叶南乡一晃身也站到了她的身边,朝车上道:“陌路相逢,就不打搅了,请。”

“她是襄王身边的人,识得我是谁,有没有危险她自己清楚,你们两个道士,就不要多事了”朱见济再窝囊,也是形势所逼,他毕竟是从小当皇帝的人,语调虽不严厉,但是自有一股天生的贵气,让人不得不服从。

泠然惊讶于自己打扮成这样,居然也叫皇帝给认出来,回头朝天枢两大掌门弟子道:“没事,他是王爷的好兄弟,你们不放心,跟在后面就是了。”

高南剑见她态度坚决,而且这么说,便让开了路。

待得上了车,泠然才算近距离看清楚了朱见济的相貌。

一三六少年天子的请托

成绶帝眉眼间与红绡公子竟有几分神似,都是乌黑斜长的眉,内双清亮的眸子,皮肤欺霜赛雪,下巴颌比较尖,故此就显出几分纤弱的病态来。而且他显然发育未完成,身量没有红绡公子那么高,也就少了许多英气,难怪他喜欢饰演花旦,他这幅模样,装扮起来肯定可以以假乱真的。

“你就是楚玉要聘娶的王妃?张宁的女儿?”

少年天子问得直接,泠然也不遮遮掩掩,点头道:“是的,陛下车内不便行礼,请陛下恕罪。”不过她倒是很佩服皇帝的记忆力,当日在鸿胪寺的时候,她是女装,而且皇帝好像只转头看了自己一眼,今日穿着太监服饰,他竟然就能认得出来

朱见济苍凉地一笑,笑得人心头发酸,竟觉得他比哭还难受,“你既是襄王兄的王妃,还需要多礼么?”

泠然被他这忧郁的模样弄得手脚都没地方放似地,忙低头道:“民女现在还不是什么王妃,皇上你就不要取笑了。”

朱见济也不解释,上上下下地打量她,片刻,似下了什么决心一般,忽然在车内踞坐起来,双手平举到眉间端端正正低头向她行了一礼。

泠然大惊还拜:“皇上这是做什么?要折杀民女么?”

“朕的母后,是个可怜人。”朱见济扶起她,相对而坐,忽然蹦出一句在泠然听来摸不着头脑的话,“天下人都以为当初父皇宠爱母后,才废了汪皇后册立母亲为后,可那只因朕是独子,母后子以母贵,正位中宫不到三年,便撒手人寰。在她生前,父皇宠爱唐贵妃,就算朕的外祖父曾任锦衣卫指挥使,杭氏一门也从未显贵。”
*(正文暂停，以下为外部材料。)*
/-! ## Tile streams (10 R235, R236, 11 R250) -/

/-- The streams that the viewers of a layout need: of each slot, what it shows and what it is to show, at its size. -/
def neededTiles (s : State) (lay : BitVec 16) : List (BitVec 16 × BitVec 32) :=
  let h := s.layLive lay
  ((viewersOf s lay).flatMap fun v => (slotsOn h).flatMap fun e =>
    let cur := match (s.leg v).viewer with | some w => tget ({} : SeamSlot) w.slots e.1 | none => {}
    ([slotSource s v e.2, cur.shown].filter fun l => l != noId && s.legOpen l).map fun l => (l, slotSize h e.2)).eraseDups

/-- Rate of a tile stream: its CTBs times the smallest, over the die's Seam layouts that show it at its size, of 0.9 × the
level bitrate ÷ the grid's CTBs. -/
def tileRate (s : State) (lay : BitVec 16) (t : BitVec 16 × BitVec 32) : Nat :=
  let ctbs := blocks64 (t.2.extractLsb' 0 16).toNat * blocks64 (t.2.extractLsb' 16 16).toNat
  let lays := (s.layoutsOn (layDie lay)).filter fun x => (s.lay x).kind && (x == lay || (tileIdx s x t.1 t.2).isSome)
  let rates := lays.map fun x => ctbs * 9 * mosaicRate (s.layLive x) / (10 * max 1 (blocks64 (s.layLive x).width * blocks64 (s.layLive x).height))
  rates.foldl min (rates.headD 0)

/-- Starts a tile stream and its encode context: HEVC, one rung, L1T1, BUF 50. -/
def startTile (lay : BitVec 16) (t : BitVec 16 × BitVec 32) (s : State) : State :=
  let d := layDie lay
  let h := s.layLive lay
  let stream : TileStream := { layout := lay, source := t.1, size := t.2 }
  let s := s.modDie d fun x => { x with gal := { x.gal with tiles := x.gal.tiles ++ [stream] } }
  let rate := BitVec.ofNat 24 (tileRate s lay t)
  let rung : Rung := { rate := rate, rateCmd := rate }
  let ctx : EncCtx := { state := .opened, source := lay, kind := 2, tileLeg := t.1, codec := 2, main10 := h.main10, mode := 0,
                        fps := BitVec.ofNat 8 h.fps, buf := 50, width := (t.2.extractLsb' 0 16).toNat,
                        height := (t.2.extractLsb' 16 16).toNat, rungs := [rung] }
  match freeEnc s d with
  | some i => openEnc d i ctx s
  | none => s

/-- Stops the streams of a layout that no viewer needs, with their contexts. -/
def stopTiles (lay : BitVec 16) (keep : List (BitVec 16 × BitVec 32)) (s : State) : State :=
  let d := layDie lay
  let gone := (s.die d).gal.tiles.filter fun t => t.layout == lay && !keep.contains (t.source, t.size)
  let s := forAll gone (fun t s => match tileCtx s t with | some c => closeEnc c none s | none => s) s
  s.modDie d fun x => { x with gal := { x.gal with tiles := x.gal.tiles.filter fun t => !gone.contains t } }

/-- The picture boundary of a Seam layout at MP `m`: its viewers are spliced, its streams follow their needs, and the
next tile pictures begin. -/
def seamBoundary (lay : BitVec 16) (m : Nat) (failed : List (BitVec 16)) (s : State) : State :=
  let d := layDie lay
  let s := forAll (s.allOpenLegs.filter fun l => match (s.leg l).viewer with
      | some w => w.layout == lay && seamOf s l != some lay
      | none => false) (fun l s => s.modLeg l fun x => { x with viewer := none }) s
  let s := forAll (viewersOf s lay) (fun v s => spliceViewer v lay s) s
  let need := neededTiles s lay
  let s := stopTiles lay need s
  let s := forAll (need.filter fun t => (tileIdx s lay t.1 t.2).isNone) (fun t s => startTile lay t s) s
  let s := s.modDie d fun x => { x with gal := { x.gal with
    tiles := x.gal.tiles.map fun t => if t.layout = lay then { t with picture := none } else t } }
  forAll ((s.openEncs d).filter fun c => (s.enc c).kind == 2 && (s.enc c).source == lay) (fun c s =>
    encTick c m ((largestDec s (s.enc c).tileLeg).bind fun k => (decSource s k).map fun p =>
      (p.1, p.2.1, (s.enc c).width, (s.enc c).height)) (failed.contains c) s) s

/-- Whether a tile picture meets what Table 10.6 asks of its headers: profile and format, the slot's size, one tile for each grid tile of a
slot of that size with the grid's widths, each its own independent slice, one reference to the previous picture, POC step 1,
TemporalId 0, the Seam tool set with no filter across tiles or slices. -/
def tilePicOk (h : LayHalf) (size : BitVec 32) (t : TilePic) : Bool :=
  (t.profile == 1 || (t.profile == 2 && h.main10)) && t.chroma == 1 &&
    BitVec.ofNat 32 (t.width + 65536 * t.height) == size && t.independent && t.pocStep == 1 && t.tid == 0 && t.refs == (if t.intra then [] else [-1]) &&
    t.slices.length == t.colW.length * t.rowH.length && t.tools == { tiles := decide (1 < t.slices.length) } &&
    (slotsOn h).any fun e => slotSize h e.2 == size && t.colW == (h.colW.drop e.2.col).take e.2.nCols && t.rowH == (h.rowH.drop e.2.row).take e.2.nRows

/-- TILE_PICTURE_RECEIVE: a picture that meets Table 10.6 waits for the next splice; one that does not is refused and
counts as missing: error 0x0A07 at most once per stream and second. -/
def execTilePictureReceive (die i : Nat) (t : TilePic) (s : State) : Host.Outcome State Fault Refusal :=
  match (s.die die).gal.tiles[i]? with
  | none => .next s
  | some x =>
    if tilePicOk (s.layLive x.layout) x.size t then .next (s.modTile die i fun x => { x with picture := some t })
    else
      let key : BitVec 64 := put x.source 0 ||| put x.size 16 ||| put x.layout 48
      .next (raiseAnyOnce die (engineReq 4) 0x0A07 key (seaEv die 0 (seaCnt die 5 s)))

end Sys2Proof.Machine
end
皇帝忽然说起他母家的历史来,泠然想了一想,略略猜到他的用意,心下惶惶。

“这一次,姑娘知道太傅为何要灭杭氏满门么?”

泠然茫然摇头,随即道:“若是没什么真实的罪名,请皇上召襄王商议,王爷他对皇上感情颇深,想是不会坐视不理的。”

朱见济闭目凄然摇头,“朕已经求过襄王兄了。”

楚玉会不同意皇帝这样正常的请求?泠然很意外。

“听说是杭莫儿和杭允娴姐妹行刺于你,襄王兄说行刺你的人,他是不会保的。薛霖将莫儿交给太傅,太傅答应饶莫儿不死,不过却不肯放过杭家其他人……可他们都是无辜的,也从未做对太傅不利的事。”

泠然听得一头雾水,不知哪里又冒出个薛霖来,那个默涵难道就叫杭莫儿?将刺客交给楚相的人明明就是红绡公子

她骤然想起了默涵那一声“霖哥哥”,恍然大悟,“红绡公子名叫薛霖?”

朱见济道:“你不知道?其实知道的人倒有好几个,比方宫里的人……幼时他是平原侯世子,母亲是朕的姑母永清大长公主,后来公主和平原侯获罪,薛家满门被抄斩,他便失去了踪迹,从此没人提起罢了。”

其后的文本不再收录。